(Stored data entries)
»»

-- ==== Sys2Proof/Machine/Isl.lean ====
section
/-! DEFINITION. The ISL unit (R298 to R310): the probe's windows, impedance estimation, the passive detectors, holdover with active
frequency drift, and the declaration of an island. The estimator's number format is open (log 5). -/

namespace Sys2Proof.Machine
namespace State

def armedF (p : Nat) : Fld := if p = 0 then F.ISL_ARMED0 else F.ISL_ARMED1

/-- The estimator of port `p`. -/
def zport (s : State) (p : Nat) : ZPort := if p = 0 then s.isl.z0 else s.isl.z1
def setZport (s : State) (p : Nat) (z : ZPort) : State :=
  if p = 0 then { s with isl := { s.isl with z0 := z } } else { s with isl := { s.isl with z1 := z } }

/-- The baseline of port `p` is cleared, and its run of failing windows with it (R305, log 23). -/
def islClear (s : State) (p : Nat) : State :=
  let s := s.clear [F.ISL_ZREFRE p, F.ISL_ZREFIM p, F.ISL_CONFCNT p, armedF p]
  s.setZport p { s.zport p with wins := 0 }
def islClearAll (s : State) : State := (s.islClear 0).islClear 1

/-- A change of the served ports clears the baselines (R305). -/
def islServed (s : State) : State :=
  if s.servedMask = s.isl.served then s
  else ({ s with isl := { s.isl with served := s.servedMask } }).islClearAll

/-- ISLAND_DECLARATION (R310). -/
def islDeclare (s : State) (src p : Nat) : State :=
  let s := ((s.wr F.ISL_DETSRC src).wr F.ISL_DETPORT p).sat F.ISL_ISLCNT
  if s.modeNow = 4 && s.bit F.ISL_FORMKEEP then s.latch F.ISL_FORMDET
  else ((((s.latch F.ISL_ISLDET).iraw Pg.ISL 0 true).wr F.ISL_DECL 1).detect 0x35).modeDue 4

/-- The passive detectors may act on port `p` (R307). -/
def passive (s : State) (p : Nat) : Bool :=
  (s.modeNow == 3 || s.modeNow == 4) && s.served p && s.bit (F.GRID_VALID p) &&
  match s.isl.passAt with
  | none => true
  | some t => decide (s.rd F.ISL_PASSBLK * 500000 ≤ s.tick - t)

/-- |Δf| exceeds AFDDF at port `p`. -/
def afdOut (s : State) (p : Nat) : Bool := F32.lt (s.f32 F.ISL_AFDDF) (F32.abs (s.f32 (dfF p)))

/-- The set of injecting channels of port `p` has changed since the window began (R304). -/
def injChanged (s : State) (p : Nat) : Bool :=
  (List.range 8).any fun c => s.rd (F.CH_PORT c) == p && s.isGrid c && s.injects c != (s.ch c).inj

/-- A change of the set of injecting channels spoils the window, though it be undone before the next update (R304). -/
def injSync (s : State) : State :=
  s.each 2 fun s p => if s.injChanged p then s.setZport p { s.zport p with bad := true } else s

/-- The ISL unit at an update of port `p`: the estimator (R303, R304), the runs of R307 and R309, and the vector-shift detector. -/
def islUpdate (s : State) (p : Nat) : State :=
  let s := s.islServed
  if !s.served p then s
  else
    let g := s.grid p
    let m := s.gridBlk p
    let ago := 2 * (s.tick - (s.blk m).tk) + s.groupNs m
    let t := s.timeAgo (ago : Nat)
    let phi := s.probePhaseAt (t / secUnits) (t % secUnits / 2 ^ 30)
    let co := F32.toRat (Config.cosTurns phi)
    let si := F32.toRat (Config.sinTurns phi)
    let al := F32.toRat g.alpha
    let be := F32.toRat g.beta
    let z := s.zport p
    let (re, s) := s.rnd (F32.toRat z.re + al * co + be * si)
    let (im, s) := s.rnd (F32.toRat z.im + be * co - al * si)
    let bad := z.bad || !s.bit (F.GRID_VALID p) || s.bit F.RIDE_MC || s.injChanged p
    let pas := s.passive p
    let roc := pas && s.bit F.ISL_RCEN && F32.lt (s.f32 F.ISL_ROCOFTH) (F32.abs g.out.rocof)
    let s := s.setZport p { s.zport p with re := re, im := im, m := z.m + 1, bad := bad, roc := roc }
    let afd := s.bit F.ISL_FBACT && (s.modeNow == 3 || s.modeNow == 5) && s.servedPorts.any fun q => s.afdOut q
    let s := { s with isl := { s.isl with afd := afd } }
    if pas && s.bit F.ISL_VSEN && F32.lt (s.f32 F.ISL_VSTH) (F32.abs g.out.vshift) then s.islDeclare 4 p else s

/-- ROCOF_DETECT (R307). -/
def rocofDetect (s : State) (p : Nat) : State := if s.passive p && (s.zport p).roc then s.islDeclare 3 p else s

/-- AFD_DECLARE (R309). -/
def afdDeclare (s : State) : State :=
  if !s.bit F.ISL_FBACT || !(s.modeNow == 3 || s.modeNow == 5) || !s.isl.afd then s
  else s.islDeclare 5 ((s.servedPorts.find? fun q => s.afdOut q).getD 0)

/-- The impedance test of an accepted window against the baseline: which of its two parts fail (R306). -/
def zTest (s : State) (p : Nat) (zr zi : F32) : Bool × Bool × State :=
  let a := F32.toRat zr
  let b := F32.toRat zi
  let c := s.q (F.ISL_ZREFRE p)
  let d := s.q (F.ISL_ZREFIM p)
  let (m, s) := s.root (a * a + b * b)
  let (r, s) := s.root (c * c + d * d)
  let ang := Config.atan2 (b * c - a * d) (a * c + b * d)
  (decide (s.q F.ISL_ZMTH * F32.toRat r < absQ (F32.toRat m - F32.toRat r)), F32.lt (s.f32 F.ISL_ZATH) (F32.abs ang), s)

/-- An accepted window of port `p` with result Z (R303 to R306). After the expiry of holdover it declares nothing (R308). -/
def zAccept (s : State) (p : Nat) (zr zi : F32) : State :=
  let s := (((s.wrF (F.ISL_ZRE p) zr).wrF (F.ISL_ZIM p) zi).sat (F.ISL_WINCNT p)).ipulse Pg.ISL 2
  let armed := s.bit (armedF p)
  let wins := (s.zport p).wins
  let ride := s.modeNow == 5
  if wins = 0 then
    if ride then s
    else
      let s := ((s.wrF (F.ISL_ZREFRE p) zr).wrF (F.ISL_ZREFIM p) zi).setZport p { s.zport p with wins := 1 }
      if s.rd F.ISL_ZINIT ≤ 1 then s.wr (armedF p) 1 else s
  else
    let test := s.bit F.ISL_ZEN && armed && !s.isl.told
    let (mag, ang, s) := if test then s.zTest p zr zi else (false, false, s)
    let fail := mag || ang
    let s :=
      if ride || (armed && !fail) then s
      else
        let k : Rat := mkRat 1 (2 ^ s.rd F.ISL_ZAVGS)
        let (r, s) := s.rnd (s.q (F.ISL_ZREFRE p) + k * (F32.toRat zr - s.q (F.ISL_ZREFRE p)))
        let (i, s) := s.rnd (s.q (F.ISL_ZREFIM p) + k * (F32.toRat zi - s.q (F.ISL_ZREFIM p)))
        (s.wrF (F.ISL_ZREFRE p) r).wrF (F.ISL_ZREFIM p) i
    let s := s.setZport p { s.zport p with wins := wins + 1 }
    let s := if s.rd F.ISL_ZINIT ≤ wins + 1 then s.wr (armedF p) 1 else s
    if !test then s
    else if !fail then s.wr (F.ISL_CONFCNT p) 0
    else
      let was := s.rd (F.ISL_CONFCNT p)
      let s := s.sat (F.ISL_CONFCNT p)
      if was < s.rd (F.ISL_CONFCNT p) && s.rd (F.ISL_CONFCNT p) = s.rd F.ISL_ZCONF then s.islDeclare (if mag then 1 else 2) p else s

/-- The end of the window of served port `p` (R303, R304). -/
def zWindow (s : State) (p : Nat) : State :=
  let z := s.zport p
  let cs := (List.range 8).filter fun c => s.isGrid c && s.rd (F.CH_PORT c) == p && (s.ch c).inj && s.injects c
  let x := (cs.map fun c => F32.toRat (s.ch c).ip).sum
  let (ic, s) := if x = 0 then (0, s) else s.rnd x
  let s := s.wrF (F.ISL_ICOH p) ic
  if z.bad || s.injChanged p || x = 0 then s.sat (F.ISL_REJCNT p)
  else if z.m = 0 then s.fresh.fresh.zAccept p (Config.freeWord s.free) (Config.freeWord (s.free + 1))
  else
    let k : Rat := (if s.rd (F.GRID_TYPE p) = 2 then 2 else 1) / ((z.m : Rat) * x)
    let (zr, s) := s.rnd (k * F32.toRat z.re)
    let (zi, s) := s.rnd (k * F32.toRat z.im)
    s.zAccept p zr zi

/-- A window boundary falls in this tick: N has reached a multiple of NCYC (R301). -/
def probeDue (s : State) : Bool := s.probeCycles != s.isl.cycles && s.probeCycles % s.rd F.ISL_NCYC == 0

/-- PROBE_WINDOW_BOUNDARY (R301 to R306, R308): the window ends, the reduction ends once time is locked again, and injection starts or
stops. -/
def probeBoundary (s : State) : State :=
  if !s.probeDue then s
  else
  let s := { s with isl := { s.isl with cycles := s.probeCycles } }.islServed
  let s := s.servedPorts.foldl (fun s p => s.zWindow p) s
  let s := if s.isl.fbEnd then
      ((({ s with isl := { s.isl with fbEnd := false } }).wr F.ISL_FBACT 0).iraw Pg.ISL 1 false).islClearAll
    else s
  let s := s.setBit F.ISL_INJON (s.bit F.ISL_INJ && !s.bit F.ISL_FBACT && !s.isl.told)
  let s := s.each 8 fun s c =>
    s.setCh c { s.ch c with ip := F32.mul (s.f32 F.ISL_PAMP) (s.f32 (F.CH_ENV c)), inj := s.injects c }
  s.each 2 fun s p =>
    (s.setZport p { s.zport p with re := 0, im := 0, m := 0, bad := false }).wr64 (F.ISL_WINTLO p) s.now64

/-! Holdover (R308). -/

/-- Both DLOCK bits have become clear, or one has been set. -/
def holdSync (s : State) : State :=
  let lost := s.rd F.TIME_DLOCK == 0
  if lost then
    if s.bit F.ISL_HOLD then s
    else ({ s with isl := { s.isl with holdAt := some s.tick, told := false } }).wr F.ISL_HOLD 1
  else
    let fin := s.isl.fbEnd || s.bit F.ISL_FBACT || s.isl.told
    ({ s with isl := { s.isl with holdAt := none, told := false, fbEnd := fin } }).wr F.ISL_HOLD 0

/-- HOLDLEFT: the seconds that remain of HOLDOVER. -/
def holdLeft (s : State) : Nat :=
  match s.isl.holdAt with
  | none => 0
  | some t => s.rd F.ISL_HOLDOVER - (s.tick - t) / 500000000

/-- HOLDOVER_EXPIRY (R308), once per episode. -/
def holdExpire (s : State) : State :=
  if !s.bit F.ISL_HOLD || s.isl.told then s
  else
    let s := { s with isl := { s.isl with told := true, fbEnd := false } }
    let s := if s.bit F.ISL_FBEN then
        (((s.wr F.ISL_FBACT 1).sat F.ISL_FBCNT).iraw Pg.ISL 1 true).islClearAll
      else s
    s.detect 0x36

/-- METHOD (R308). -/
def islMethod (s : State) : Nat :=
  if s.bit F.ISL_FBACT then 3
  else if s.isl.told then 2
  else if s.bit F.ISL_PEN && s.bit F.ISL_INJON then 1
  else if s.bit F.ISL_RCEN || s.bit F.ISL_VSEN then 2
  else 0

/-- Injection requested or withdrawn by the Almanac's target 0x06 (R301). -/
def probeInject (s : State) (on : Bool) : State := s.setBit F.ISL_INJ on

/-- The unit's words in shared RAM with PMODE 1 (R300), written at each tick. -/
def probeWords (s : State) : State :=
  if !s.bit F.ISL_PMODE then s
  else
    s.each 2 fun s p =>
      let inj := (List.range 8).any fun c => s.rd (F.CH_PORT c) == p && s.injects c
      let afd := fun (k : Nat) => s.bit F.ISL_FBACT && s.afdIn p (if s.rd (F.GRID_TYPE p) = 2 then 0 else k)
      let w := (List.range 3).map (fun (k : Nat) => if inj then Config.cosTurns (s.probePhase - mkRat k 3) else 0) ++
        (List.range 3).map (fun k => if afd k then 0 else F32.oneW) ++ [0, 0]
      (List.range 8).foldl (fun s i => s.write32 (0x300000 + 4 * (s.rd F.ISL_PRBRAM + 8 * p + i)) (w.getD i 0) false) s

/-- The write of a word of the ISL page. -/
def islPut (s : State) (a : Nat) (v : Word) : State × Status :=
  let o := a % 0x1000
  let on := s.bit F.ISL_INJON
  if o = 0x40 then
    if on && F.ISL_PMODE.on v != s.bit F.ISL_PMODE then (s, .busy)
    else if 0x3F0 < F.ISL_PRBRAM.of v then (s, .range)
    else
      let r := s.genWrite a v
      (if F.ISL_TESTISL.on v then r.1.islDeclare 6 0 else r.1, r.2)
  else if o = 0x48 then (if on then (s, .busy) else s.genIf a v (1000 ≤ v.toNat && v.toNat ≤ 500000))
  else if o = 0x4C then (if on then (s, .busy) else s.genIf a v (F.ISL_NCYC.of v != 0))
  else if o = 0x50 then s.genIf a v (inRange v (1 / 1000) (1 / 20))
  else if o = 0x54 || o = 0x58 || o = 0x60 || o = 0x68 || o = 0x74 then s.genIf a v (F32.isFin v)
  else if o = 0x5C then s.genIf a v (F.ISL_ZCONF.of v != 0 && F.ISL_ZINIT.of v != 0)
  else if o = 0x70 then s.genIf a v (inRange v 0 (1 / 5))
  else if o = 0x80 then
    let r := s.genWrite a v
    (r.1.iraw Pg.ISL 0 (r.1.bit F.ISL_ISLDET), r.2)
  else s.genWrite a v
def islWrite (s : State) (a : Nat) (v : Word) : State × Status :=
  let r := s.islPut a v
  (r.1.injSync, r.2)

end State

/-- INJECTION_REQUEST: a write of ISL.CTL (R301). -/
def execInjectionRequest (v : Word) (s : State) : Host.Outcome State Fault Refusal :=
  .next (s.hostWord (Pg.ISL + 0x40) v fun s => s.islWrite (Pg.ISL + 0x40) v)

/-- PROBE_WINDOW_BOUNDARY: the probe cycles reach a multiple of NCYC (R301). -/
def execProbeWindowBoundary (s : State) : Host.Outcome State Fault Refusal := .next s.probeBoundary

/-- ISLAND_TEST: a write of ISL.CTL with TESTISL set (R310). -/
def execIslandTest (v : Word) (s : State) : Host.Outcome State Fault Refusal :=
  let v := F.ISL_TESTISL.put v 1
  .next (s.hostWord (Pg.ISL + 0x40) v fun s => s.islWrite (Pg.ISL + 0x40) v)

/-- ROCOF_DETECT: |ROCOF| of port `p` has stayed above ROCOFTH for ROCT ms (R307). -/
def execRocofDetect (p : Fin 2) (s : State) : Host.Outcome State Fault Refusal := .next (s.rocofDetect p)

/-- HOLDOVER_EXPIRY: HOLDLEFT has reached 0 (R308). -/
def execHoldoverExpiry (s : State) : Host.Outcome State Fault Refusal := .next s.holdExpire

/-- AFD_DECLARE: |Δf| has stayed above AFDDF for AFDT ms under active frequency drift (R309). -/
def execAfdDeclare (s : State) : Host.Outcome State Fault Refusal := .next s.afdDeclare

end Sys2Proof.Machine
end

««

WHAT YOU HAVE TO DO » Could you please copy the lines above exactly, beginning at the first and ending at the line that contains "s.isl with z0"?

THE ANSWER »
-- ==== Sys2Proof/Machine/Isl.lean ====
section
/-! DEFINITION. The ISL unit (R298 to R310): the probe's windows, impedance estimation, the passive detectors, holdover with active
frequency drift, and the declaration of an island. The estimator's number format is open (log 5). -/

namespace Sys2Proof.Machine
namespace State

def armedF (p : Nat) : Fld := if p = 0 then F.ISL_ARMED0 else F.ISL_ARMED1

/-- The estimator of port `p`. -/
def zport (s : State) (p : Nat) : ZPort := if p = 0 then s.isl.z0 else s.isl.z1
def setZport (s : State) (p : Nat) (z : ZPort) : State :=
  if p = 0 then { s with isl := { s.isl with z0 := z } } else { s with isl := { s.isl with z1 := z } }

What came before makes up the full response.